Below are the records. Retype exactly the lines between the lines holding "def vector (i" and "no input. -/", inclusive.

--- LISTED ENTRIES ---
┌──
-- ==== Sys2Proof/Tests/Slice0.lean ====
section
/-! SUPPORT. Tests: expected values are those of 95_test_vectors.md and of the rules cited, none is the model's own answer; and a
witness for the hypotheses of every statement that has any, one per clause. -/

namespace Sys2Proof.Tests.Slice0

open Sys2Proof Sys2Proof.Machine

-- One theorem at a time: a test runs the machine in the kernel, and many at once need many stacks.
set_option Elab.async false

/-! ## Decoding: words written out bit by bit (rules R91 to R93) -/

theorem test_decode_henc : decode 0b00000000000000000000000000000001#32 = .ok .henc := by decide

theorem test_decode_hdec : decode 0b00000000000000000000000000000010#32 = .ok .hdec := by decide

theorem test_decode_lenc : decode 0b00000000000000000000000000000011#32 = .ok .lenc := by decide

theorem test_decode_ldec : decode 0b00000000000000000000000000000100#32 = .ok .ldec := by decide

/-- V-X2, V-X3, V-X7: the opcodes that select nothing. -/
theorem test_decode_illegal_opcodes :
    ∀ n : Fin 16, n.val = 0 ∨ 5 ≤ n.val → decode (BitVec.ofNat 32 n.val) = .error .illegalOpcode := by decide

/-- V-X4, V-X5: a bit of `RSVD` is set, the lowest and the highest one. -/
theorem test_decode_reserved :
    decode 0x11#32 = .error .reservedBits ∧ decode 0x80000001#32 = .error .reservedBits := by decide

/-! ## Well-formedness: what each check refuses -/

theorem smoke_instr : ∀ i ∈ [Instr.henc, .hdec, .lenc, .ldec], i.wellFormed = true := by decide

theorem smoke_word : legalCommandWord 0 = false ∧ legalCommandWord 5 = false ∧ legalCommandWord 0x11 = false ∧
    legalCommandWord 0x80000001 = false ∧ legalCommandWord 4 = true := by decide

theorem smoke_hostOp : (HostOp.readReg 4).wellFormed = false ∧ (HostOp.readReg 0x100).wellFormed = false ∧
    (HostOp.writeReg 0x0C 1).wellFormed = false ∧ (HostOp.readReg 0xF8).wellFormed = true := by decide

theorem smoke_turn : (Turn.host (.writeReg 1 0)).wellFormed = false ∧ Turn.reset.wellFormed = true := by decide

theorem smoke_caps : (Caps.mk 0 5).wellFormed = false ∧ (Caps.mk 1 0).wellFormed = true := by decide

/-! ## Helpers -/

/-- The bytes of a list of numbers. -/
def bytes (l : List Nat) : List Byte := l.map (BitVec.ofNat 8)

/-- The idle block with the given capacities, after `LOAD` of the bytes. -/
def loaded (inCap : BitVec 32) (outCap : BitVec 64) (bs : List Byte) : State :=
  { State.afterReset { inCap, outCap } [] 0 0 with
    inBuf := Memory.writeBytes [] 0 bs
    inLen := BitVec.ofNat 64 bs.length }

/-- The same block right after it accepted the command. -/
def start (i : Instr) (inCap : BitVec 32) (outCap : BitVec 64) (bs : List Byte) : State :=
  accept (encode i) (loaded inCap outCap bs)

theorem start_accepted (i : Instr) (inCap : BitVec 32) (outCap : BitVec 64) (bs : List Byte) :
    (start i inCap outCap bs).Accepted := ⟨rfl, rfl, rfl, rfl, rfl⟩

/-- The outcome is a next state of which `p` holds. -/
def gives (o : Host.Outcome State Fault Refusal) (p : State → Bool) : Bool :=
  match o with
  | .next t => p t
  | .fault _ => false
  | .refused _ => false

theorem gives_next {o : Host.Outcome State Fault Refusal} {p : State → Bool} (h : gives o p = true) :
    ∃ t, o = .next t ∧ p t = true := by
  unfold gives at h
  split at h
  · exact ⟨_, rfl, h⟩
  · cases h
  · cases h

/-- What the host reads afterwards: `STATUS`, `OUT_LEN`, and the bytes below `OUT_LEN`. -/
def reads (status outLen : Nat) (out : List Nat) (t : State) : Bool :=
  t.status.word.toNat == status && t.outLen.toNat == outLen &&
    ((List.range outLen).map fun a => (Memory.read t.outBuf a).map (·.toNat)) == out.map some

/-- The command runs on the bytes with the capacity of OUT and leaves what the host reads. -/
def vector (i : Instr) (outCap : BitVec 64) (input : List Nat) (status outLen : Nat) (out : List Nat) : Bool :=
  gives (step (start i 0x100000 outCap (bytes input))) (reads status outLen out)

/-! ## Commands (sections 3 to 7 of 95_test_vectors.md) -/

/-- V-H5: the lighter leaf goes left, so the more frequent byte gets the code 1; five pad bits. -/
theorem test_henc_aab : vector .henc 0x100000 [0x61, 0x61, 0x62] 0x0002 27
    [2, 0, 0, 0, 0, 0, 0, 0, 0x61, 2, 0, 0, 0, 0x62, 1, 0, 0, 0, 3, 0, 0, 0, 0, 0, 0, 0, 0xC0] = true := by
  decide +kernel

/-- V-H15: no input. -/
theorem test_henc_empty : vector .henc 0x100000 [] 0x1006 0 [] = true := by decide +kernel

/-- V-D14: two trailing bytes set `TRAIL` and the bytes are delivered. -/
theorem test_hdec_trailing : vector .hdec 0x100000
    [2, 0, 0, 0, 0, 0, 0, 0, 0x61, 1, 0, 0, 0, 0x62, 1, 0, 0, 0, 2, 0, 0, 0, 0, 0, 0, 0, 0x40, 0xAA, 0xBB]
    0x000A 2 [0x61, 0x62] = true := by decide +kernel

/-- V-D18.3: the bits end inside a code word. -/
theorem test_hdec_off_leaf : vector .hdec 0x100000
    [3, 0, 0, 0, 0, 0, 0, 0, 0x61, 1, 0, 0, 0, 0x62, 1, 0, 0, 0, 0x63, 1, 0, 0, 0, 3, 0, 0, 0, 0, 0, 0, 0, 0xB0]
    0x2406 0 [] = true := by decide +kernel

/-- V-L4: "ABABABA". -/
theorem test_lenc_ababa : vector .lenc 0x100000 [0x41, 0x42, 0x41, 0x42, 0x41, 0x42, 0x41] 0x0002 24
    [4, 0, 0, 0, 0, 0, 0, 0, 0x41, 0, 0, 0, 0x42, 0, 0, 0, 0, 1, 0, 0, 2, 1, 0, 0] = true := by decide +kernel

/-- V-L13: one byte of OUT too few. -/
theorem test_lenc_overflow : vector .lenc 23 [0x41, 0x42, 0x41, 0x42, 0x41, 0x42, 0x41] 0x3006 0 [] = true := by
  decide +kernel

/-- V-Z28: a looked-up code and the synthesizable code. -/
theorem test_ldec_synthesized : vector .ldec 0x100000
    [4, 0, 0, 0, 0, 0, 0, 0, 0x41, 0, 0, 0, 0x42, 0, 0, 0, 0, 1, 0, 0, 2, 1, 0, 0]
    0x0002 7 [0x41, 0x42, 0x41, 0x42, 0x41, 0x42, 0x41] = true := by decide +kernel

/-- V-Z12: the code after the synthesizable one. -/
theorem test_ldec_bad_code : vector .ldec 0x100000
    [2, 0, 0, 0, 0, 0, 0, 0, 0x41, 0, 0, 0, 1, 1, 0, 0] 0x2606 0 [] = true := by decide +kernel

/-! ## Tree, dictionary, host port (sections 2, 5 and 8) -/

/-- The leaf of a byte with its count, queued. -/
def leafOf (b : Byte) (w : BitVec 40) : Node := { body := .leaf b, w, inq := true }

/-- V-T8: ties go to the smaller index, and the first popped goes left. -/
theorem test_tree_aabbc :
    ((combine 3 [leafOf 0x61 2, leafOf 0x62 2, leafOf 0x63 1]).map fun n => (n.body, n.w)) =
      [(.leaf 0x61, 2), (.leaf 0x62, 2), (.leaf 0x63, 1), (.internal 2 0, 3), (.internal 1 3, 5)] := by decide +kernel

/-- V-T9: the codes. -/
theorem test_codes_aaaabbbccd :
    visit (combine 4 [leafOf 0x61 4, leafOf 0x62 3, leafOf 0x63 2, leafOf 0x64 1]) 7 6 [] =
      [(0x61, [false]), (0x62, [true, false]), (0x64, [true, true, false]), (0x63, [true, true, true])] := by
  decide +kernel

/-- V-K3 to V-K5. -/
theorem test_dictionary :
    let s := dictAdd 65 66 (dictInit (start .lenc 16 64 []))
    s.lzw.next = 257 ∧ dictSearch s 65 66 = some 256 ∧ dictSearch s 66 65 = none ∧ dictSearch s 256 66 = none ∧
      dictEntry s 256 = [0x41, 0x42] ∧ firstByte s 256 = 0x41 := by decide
└──
--- PROBLEM SOLUTION ---
def vector (i : Instr) (outCap : BitVec 64) (input : List Nat) (status outLen : Nat) (out : List Nat) : Bool :=
  gives (step (start i 0x100000 outCap (bytes input))) (reads status outLen out)

/-! ## Commands (sections 3 to 7 of 95_test_vectors.md) -/

/-- V-H5: the lighter leaf goes left, so the more frequent byte gets the code 1; five pad bits. -/
theorem test_henc_aab : vector .henc 0x100000 [0x61, 0x61, 0x62] 0x0002 27
    [2, 0, 0, 0, 0, 0, 0, 0, 0x61, 2, 0, 0, 0, 0x62, 1, 0, 0, 0, 3, 0, 0, 0, 0, 0, 0, 0, 0xC0] = true := by
  decide +kernel

/-- V-H15: no input. -/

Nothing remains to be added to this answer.